I think it is this store the person was on about http://www.pawprintspetstores.co.uk/info/about/


----------



## Michebe (Mar 28, 2017)

It says further down they sell kittens, and the fb has very mixed reviews with some being very worrying


----------



## OrientalSlave (Jan 26, 2012)

Michebe said:


> It says further down they sell kittens, and the fb has very mixed reviews with some being very worrying


Was going to say I couldn't find them on FB but I have.


----------



## Bilai (Jun 3, 2015)

OrientalSlave said:


> Accusing rescues of profiting from kitten sales is unfortunately common.


Yes that's true. I imagine it's not necessarily easy to tell either - esp not from a single Facebook comment.
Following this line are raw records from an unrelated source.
/-- An enable through A_QCTL (R97). -/
def qctlEnable (q : Nat) (flush : Bool) (d : Dev) : Dev :=
  match (if qState d q = 0 then enableRefusal d q else none) with
  | some (_, _, cause) => qctlRefused q cause (enableQueue q flush d).2
  | none => (enableQueue q flush d).2

/-- A queue being disabled whose commands have all ended becomes DISABLED: its context is released, and the control commands
that wait for it act in the order they were accepted, packets before A_QCTL writes (R86, R94). -/
def settleQueue (q : Nat) (d : Dev) : Dev :=
  if (qState d q = 3 ∨ qState d q = 4) ∧ (inFlight d q).isEmpty then
    let d := setF (setQState q 0 d) (qCfg q) 14 9 0
    let d := d.flights.foldl (fun d f =>
      if f.waitingNow && f.prog == 1 && pbytes f.head 13 1 == 0 && pbytes f.head 10 2 == q then
        if f.op == 0x05 then finish f.q f.seq 0 0 f.aux d
        else if f.op == 0x06 then
          let r := enableQueue q (pbytes f.head 12 1 == 1) d
          finish f.q f.seq r.1.1 r.1.2.1 r.1.2.2 r.2
        else d
      else d) d
    let waits := (queueAt d q).after
    waits.foldl (fun d flush => qctlEnable q flush d) (modQueue q (fun x => { x with after := [] }) d)
  else d

/-- A disable acts on a queue (R94). -/
def disableQueue (q : Nat) (abort : Bool) (d : Dev) : Dev :=
  let st := qState d q
  if st = 0 ∨ (st = 4 ∧ !abort) ∨ (st = 3 ∧ !abort) then d
  else
    let d := setQState q (if abort then 4 else 3) d
    let d := if abort then
      { d with flights := d.flights.map fun f => if f.q == q && !(f.op == 0x05 && f.prog == 1 && pbytes f.head 13 1 == 0 &&
          pbytes f.head 10 2 == q) then abortFlight f else f }
      else d
    settleQueue q d

/-! Predictions (R42, R43, R48). -/

/-- Reserved-until cycle of an engine. -/
def reservedUntil (d : Dev) (e : Nat) : Nat := tabGet (fun _ => 0) d.reserved e
def setReserved (e c : Nat) (d : Dev) : Dev := { d with reserved := tabSet (fun _ => 0) d.reserved e c }

/-- Envelope end of a frame with slack at `slack` ns: floor(0.6 × slack × 0.9999) (R42). -/
def envelope (slack : Nat) : Nat := slack * 6 * 9999 / 100000

/-- The frame a selector names, from 32,768 before the current frame to 32,767 after it, as a signed distance (R41). -/
def frameDist (d : Dev) (sel : Nat) : Int :=
  let x := (sel + 65536 - frameNum d % 65536) % 65536
  if x < 32768 then (x : Int) else (x : Int) - 65536

/-- Geometry known for a frame `n` frames ahead: the announced plan's from its apply frame on (R65). -/
def geoAhead (d : Dev) (n : Nat) : Geometry :=
  match d.plans.announced with
  | some (ap, g) => if ap ≠ 0 ∧ ap ≤ frameNum d + n then g else geoOf d
  | none => geoOf d

/-- Nominal cycles of every period from now to the tick `n` frames ahead, in units of 1/10 ns × 0.6 (R42). -/
def cyclesAhead (d : Dev) (n : Nat) : Nat := sumUp (fun i => 6 * (geoAhead d i).period) n 0

/-- Deadline of the frame `n` frames ahead, in cycles from the current frame's tick (R42). -/
def deadlineAhead (d : Dev) (n : Nat) : Nat := envelope (10 * (geoAhead d n).slackStart) + cyclesAhead d n

/-- Cycles a full refresh pause takes: 1,024 refreshes of 350 ns (R47, R48). -/
def pauseCycles : Nat := 215040

/-- Pause instants of the current frame for the stacks in the list, as cycles in the frame (R48). -/
def pauseInstants (d : Dev) (sts : List Nat) : List Nat :=
  let ps := (sts.map fun st => (stackAt d st).pause).foldl (fun l p => insUp p l) []
  ps.foldl (fun acc p =>
    if p = 0 then acc
    else (upto (slackNs d / p)).foldl (fun acc k =>
      if (k + 1) * p < slackNs d then insUp (cdiv (6 * (k + 1) * p) 10) acc else acc) acc) []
I don't know what everyone else has seen but I've seen no more than that (I also don't have Facebook myself so I don't think I can scroll through anyway).

Anyway I guess what I'm saying is I don't really know what's going on with Pawprints but can only hope it is indeed legit.


----------



## OrientalSlave (Jan 26, 2012)

The paw prints pet shop is selling kittens, but i believe the pawprints rescue is legit


----------



## spotty cats (Jul 24, 2012)

Rescues don't get referred to as breeders, and the OP stated they didn't want another rescue or private rehome, I would assume it's a pet shop kitten


----------



## OrientalSlave (Jan 26, 2012)

hippychick89 said:


> Just a moggy we got her from paw prints and they said


Is this the paw prints shop, or the pawprints rescue?


----------



## Temporally_Loopy (Jan 16, 2017)

Like others, I've just looked at the Paw Prints pet shop site - I was amazed to see that (at the very bottom of the page - "Our Stores") they say that they sell kittens - I didn't think pet shops did that anymore?


----------